*** Records supplied ***
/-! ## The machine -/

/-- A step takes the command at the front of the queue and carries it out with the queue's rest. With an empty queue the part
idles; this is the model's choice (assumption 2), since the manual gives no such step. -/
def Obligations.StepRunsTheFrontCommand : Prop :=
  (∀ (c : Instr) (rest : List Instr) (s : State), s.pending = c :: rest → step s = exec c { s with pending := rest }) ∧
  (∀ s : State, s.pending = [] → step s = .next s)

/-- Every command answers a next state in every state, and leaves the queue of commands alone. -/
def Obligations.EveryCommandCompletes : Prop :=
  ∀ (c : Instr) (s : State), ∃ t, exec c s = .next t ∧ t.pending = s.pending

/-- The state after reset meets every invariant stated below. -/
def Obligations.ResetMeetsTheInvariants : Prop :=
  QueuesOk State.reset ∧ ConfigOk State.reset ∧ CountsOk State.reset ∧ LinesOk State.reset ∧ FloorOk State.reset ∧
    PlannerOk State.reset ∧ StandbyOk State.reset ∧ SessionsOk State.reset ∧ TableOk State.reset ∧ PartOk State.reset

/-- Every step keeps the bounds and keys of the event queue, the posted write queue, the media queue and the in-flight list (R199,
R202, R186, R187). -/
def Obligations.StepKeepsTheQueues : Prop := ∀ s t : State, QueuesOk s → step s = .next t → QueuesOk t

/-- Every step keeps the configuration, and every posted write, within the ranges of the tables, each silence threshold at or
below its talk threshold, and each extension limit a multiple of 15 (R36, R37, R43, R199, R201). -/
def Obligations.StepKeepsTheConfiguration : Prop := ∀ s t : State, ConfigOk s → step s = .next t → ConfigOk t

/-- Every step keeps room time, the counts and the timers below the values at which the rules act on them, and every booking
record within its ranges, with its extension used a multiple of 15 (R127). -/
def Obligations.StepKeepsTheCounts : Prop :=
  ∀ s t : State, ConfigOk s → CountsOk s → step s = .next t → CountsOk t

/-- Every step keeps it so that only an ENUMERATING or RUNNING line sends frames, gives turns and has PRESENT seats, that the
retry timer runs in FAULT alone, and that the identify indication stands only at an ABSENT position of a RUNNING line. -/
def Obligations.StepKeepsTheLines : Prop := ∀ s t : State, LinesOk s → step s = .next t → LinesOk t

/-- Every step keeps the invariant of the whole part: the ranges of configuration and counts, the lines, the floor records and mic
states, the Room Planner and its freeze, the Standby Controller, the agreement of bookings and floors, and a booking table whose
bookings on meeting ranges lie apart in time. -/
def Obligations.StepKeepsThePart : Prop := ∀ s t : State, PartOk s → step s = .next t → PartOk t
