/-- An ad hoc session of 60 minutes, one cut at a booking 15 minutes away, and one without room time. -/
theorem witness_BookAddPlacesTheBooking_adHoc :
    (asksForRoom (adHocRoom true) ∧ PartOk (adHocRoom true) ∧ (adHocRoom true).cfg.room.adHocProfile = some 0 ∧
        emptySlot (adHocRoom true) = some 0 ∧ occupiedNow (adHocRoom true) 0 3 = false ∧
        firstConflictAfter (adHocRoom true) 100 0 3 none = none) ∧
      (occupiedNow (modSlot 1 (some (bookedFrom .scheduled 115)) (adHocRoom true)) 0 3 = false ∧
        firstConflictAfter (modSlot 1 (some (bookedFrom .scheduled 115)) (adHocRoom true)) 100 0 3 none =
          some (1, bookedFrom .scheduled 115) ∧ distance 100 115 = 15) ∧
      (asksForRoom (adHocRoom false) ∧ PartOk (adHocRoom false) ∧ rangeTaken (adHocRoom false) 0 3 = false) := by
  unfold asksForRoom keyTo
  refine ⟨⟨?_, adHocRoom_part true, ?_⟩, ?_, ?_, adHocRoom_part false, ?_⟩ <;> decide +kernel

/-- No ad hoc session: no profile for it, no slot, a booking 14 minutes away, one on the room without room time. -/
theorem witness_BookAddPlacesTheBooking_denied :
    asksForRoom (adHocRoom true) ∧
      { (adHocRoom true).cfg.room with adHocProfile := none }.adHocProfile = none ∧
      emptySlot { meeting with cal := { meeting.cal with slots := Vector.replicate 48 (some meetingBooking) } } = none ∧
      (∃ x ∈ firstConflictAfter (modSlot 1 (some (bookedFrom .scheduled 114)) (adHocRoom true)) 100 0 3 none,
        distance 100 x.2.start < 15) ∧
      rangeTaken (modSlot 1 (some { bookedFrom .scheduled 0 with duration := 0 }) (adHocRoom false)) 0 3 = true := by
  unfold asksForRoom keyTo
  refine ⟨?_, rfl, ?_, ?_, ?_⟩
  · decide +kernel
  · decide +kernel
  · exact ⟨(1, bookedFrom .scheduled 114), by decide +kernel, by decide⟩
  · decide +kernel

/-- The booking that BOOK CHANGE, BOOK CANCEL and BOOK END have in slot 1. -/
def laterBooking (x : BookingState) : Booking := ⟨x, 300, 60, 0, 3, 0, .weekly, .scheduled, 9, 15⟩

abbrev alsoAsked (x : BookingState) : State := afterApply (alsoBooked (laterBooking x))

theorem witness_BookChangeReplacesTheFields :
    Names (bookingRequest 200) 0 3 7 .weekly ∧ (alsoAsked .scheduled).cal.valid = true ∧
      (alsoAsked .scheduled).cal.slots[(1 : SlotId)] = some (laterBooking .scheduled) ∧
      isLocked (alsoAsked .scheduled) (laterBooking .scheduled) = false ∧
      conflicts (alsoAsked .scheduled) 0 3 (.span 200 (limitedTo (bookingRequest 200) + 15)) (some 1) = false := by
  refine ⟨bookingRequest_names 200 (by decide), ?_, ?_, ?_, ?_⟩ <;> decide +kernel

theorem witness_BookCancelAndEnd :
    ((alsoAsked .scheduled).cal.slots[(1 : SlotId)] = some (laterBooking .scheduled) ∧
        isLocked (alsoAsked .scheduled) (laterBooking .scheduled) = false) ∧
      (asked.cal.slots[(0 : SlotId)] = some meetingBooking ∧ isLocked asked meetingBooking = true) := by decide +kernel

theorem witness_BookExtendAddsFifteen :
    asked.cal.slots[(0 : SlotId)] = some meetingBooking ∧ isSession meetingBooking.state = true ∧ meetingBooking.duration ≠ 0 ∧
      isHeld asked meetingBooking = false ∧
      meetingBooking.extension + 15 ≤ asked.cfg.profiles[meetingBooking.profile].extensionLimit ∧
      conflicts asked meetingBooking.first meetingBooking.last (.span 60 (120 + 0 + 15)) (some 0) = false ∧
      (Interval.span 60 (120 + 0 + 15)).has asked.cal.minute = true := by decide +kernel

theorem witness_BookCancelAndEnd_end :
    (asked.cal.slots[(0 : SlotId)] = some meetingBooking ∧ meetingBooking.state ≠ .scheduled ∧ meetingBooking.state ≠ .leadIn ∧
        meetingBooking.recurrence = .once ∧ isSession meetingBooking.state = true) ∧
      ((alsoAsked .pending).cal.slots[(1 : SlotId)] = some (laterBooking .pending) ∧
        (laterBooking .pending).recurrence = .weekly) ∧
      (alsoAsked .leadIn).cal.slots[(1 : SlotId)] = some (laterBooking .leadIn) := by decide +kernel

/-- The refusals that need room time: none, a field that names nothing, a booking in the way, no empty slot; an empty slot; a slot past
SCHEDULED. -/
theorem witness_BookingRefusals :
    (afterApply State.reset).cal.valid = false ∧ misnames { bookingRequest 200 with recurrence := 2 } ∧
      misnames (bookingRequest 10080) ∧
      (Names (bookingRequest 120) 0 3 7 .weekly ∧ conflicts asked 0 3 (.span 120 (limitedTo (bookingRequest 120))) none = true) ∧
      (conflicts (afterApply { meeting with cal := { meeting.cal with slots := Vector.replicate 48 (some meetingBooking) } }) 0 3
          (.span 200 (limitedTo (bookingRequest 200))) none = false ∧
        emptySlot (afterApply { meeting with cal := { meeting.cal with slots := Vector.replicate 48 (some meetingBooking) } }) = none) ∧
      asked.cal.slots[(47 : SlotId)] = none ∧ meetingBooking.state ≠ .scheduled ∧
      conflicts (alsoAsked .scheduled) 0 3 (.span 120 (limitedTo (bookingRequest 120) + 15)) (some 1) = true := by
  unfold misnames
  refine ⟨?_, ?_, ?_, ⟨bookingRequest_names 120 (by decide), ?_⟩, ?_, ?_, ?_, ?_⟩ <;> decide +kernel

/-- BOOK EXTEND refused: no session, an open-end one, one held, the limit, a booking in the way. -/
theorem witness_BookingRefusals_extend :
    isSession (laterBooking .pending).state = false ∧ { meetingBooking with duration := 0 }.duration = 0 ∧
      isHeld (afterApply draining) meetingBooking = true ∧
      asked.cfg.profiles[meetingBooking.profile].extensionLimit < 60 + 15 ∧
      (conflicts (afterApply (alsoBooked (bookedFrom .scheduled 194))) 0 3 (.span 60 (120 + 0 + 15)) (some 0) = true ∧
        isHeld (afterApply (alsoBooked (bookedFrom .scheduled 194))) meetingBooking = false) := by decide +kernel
*** End of Records supplied ***
*** Records supplied ***
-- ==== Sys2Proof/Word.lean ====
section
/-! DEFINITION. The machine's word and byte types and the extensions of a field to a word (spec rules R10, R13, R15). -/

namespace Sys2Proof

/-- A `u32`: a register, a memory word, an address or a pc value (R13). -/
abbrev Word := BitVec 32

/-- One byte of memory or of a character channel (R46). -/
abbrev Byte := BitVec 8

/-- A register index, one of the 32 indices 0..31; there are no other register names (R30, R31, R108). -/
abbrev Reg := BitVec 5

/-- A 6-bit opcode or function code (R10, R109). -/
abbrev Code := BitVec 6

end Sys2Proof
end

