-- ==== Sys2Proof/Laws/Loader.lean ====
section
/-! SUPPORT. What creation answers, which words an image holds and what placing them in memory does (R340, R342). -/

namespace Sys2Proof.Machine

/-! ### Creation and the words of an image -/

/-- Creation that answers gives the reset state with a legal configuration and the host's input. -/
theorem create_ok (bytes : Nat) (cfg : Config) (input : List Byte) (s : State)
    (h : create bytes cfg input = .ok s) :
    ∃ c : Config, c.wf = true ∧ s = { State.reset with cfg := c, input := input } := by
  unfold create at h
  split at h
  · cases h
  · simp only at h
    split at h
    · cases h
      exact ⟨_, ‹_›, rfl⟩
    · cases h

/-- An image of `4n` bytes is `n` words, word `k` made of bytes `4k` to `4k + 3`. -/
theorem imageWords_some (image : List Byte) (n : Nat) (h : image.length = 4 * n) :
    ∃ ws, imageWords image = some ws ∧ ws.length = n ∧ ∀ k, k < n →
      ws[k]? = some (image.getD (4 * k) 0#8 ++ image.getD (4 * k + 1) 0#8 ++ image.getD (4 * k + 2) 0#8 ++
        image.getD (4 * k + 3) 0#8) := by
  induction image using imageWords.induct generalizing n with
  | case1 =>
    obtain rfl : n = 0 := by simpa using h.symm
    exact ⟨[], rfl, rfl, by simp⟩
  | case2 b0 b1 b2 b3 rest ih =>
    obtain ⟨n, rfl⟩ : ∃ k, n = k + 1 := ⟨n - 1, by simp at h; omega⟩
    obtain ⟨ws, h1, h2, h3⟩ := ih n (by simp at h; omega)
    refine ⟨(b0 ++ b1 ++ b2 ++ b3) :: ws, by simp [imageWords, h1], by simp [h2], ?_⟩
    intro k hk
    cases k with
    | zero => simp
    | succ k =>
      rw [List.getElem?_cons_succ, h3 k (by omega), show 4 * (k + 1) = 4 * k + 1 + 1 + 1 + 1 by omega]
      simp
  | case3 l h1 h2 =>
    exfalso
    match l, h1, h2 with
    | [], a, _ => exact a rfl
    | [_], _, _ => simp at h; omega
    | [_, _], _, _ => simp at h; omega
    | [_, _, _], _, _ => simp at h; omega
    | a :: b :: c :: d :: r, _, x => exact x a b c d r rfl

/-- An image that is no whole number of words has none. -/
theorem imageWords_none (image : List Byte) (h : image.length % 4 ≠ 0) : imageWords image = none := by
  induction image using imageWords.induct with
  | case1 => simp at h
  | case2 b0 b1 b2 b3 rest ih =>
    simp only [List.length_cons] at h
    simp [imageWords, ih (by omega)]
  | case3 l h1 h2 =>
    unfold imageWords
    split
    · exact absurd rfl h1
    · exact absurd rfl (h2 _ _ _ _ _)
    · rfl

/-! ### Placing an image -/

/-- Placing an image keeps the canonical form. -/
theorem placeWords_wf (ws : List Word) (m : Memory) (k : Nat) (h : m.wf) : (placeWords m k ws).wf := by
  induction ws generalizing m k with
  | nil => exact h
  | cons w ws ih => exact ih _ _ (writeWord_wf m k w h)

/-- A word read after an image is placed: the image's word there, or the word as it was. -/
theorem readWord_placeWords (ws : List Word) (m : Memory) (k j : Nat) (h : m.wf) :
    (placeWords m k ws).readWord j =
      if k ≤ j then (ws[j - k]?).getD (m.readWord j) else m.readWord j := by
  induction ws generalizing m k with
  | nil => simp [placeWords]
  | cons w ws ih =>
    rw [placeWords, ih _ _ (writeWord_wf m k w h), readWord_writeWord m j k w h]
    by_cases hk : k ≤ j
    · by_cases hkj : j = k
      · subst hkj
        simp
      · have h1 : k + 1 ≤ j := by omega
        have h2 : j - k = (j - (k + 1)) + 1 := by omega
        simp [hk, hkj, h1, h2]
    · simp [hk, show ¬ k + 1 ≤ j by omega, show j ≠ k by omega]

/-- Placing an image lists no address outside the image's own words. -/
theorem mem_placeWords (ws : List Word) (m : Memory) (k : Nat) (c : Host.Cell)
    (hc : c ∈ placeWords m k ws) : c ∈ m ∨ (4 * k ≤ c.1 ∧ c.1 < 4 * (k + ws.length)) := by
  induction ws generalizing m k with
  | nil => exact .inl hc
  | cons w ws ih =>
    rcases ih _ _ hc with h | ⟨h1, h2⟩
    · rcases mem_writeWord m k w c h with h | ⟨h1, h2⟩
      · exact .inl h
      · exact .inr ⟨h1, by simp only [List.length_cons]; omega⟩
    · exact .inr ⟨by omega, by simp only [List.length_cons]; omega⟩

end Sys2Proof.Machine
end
*** End of Records supplied ***
Task>
Of the entries listed above, reproduce only the lines starting at the line containing "(alsoAsked .leadIn).cal.slots[(1 : SlotId)]" and ending at the line containing "SCHEDULED. -/". Include both, exactly as they stand.

Solution for this problem>
      (alsoAsked .leadIn).cal.slots[(1 : SlotId)] = some (laterBooking .leadIn) := by decide +kernel

/-- The refusals that need room time: none, a field that names nothing, a booking in the way, no empty slot; an empty slot; a slot past
SCHEDULED. -/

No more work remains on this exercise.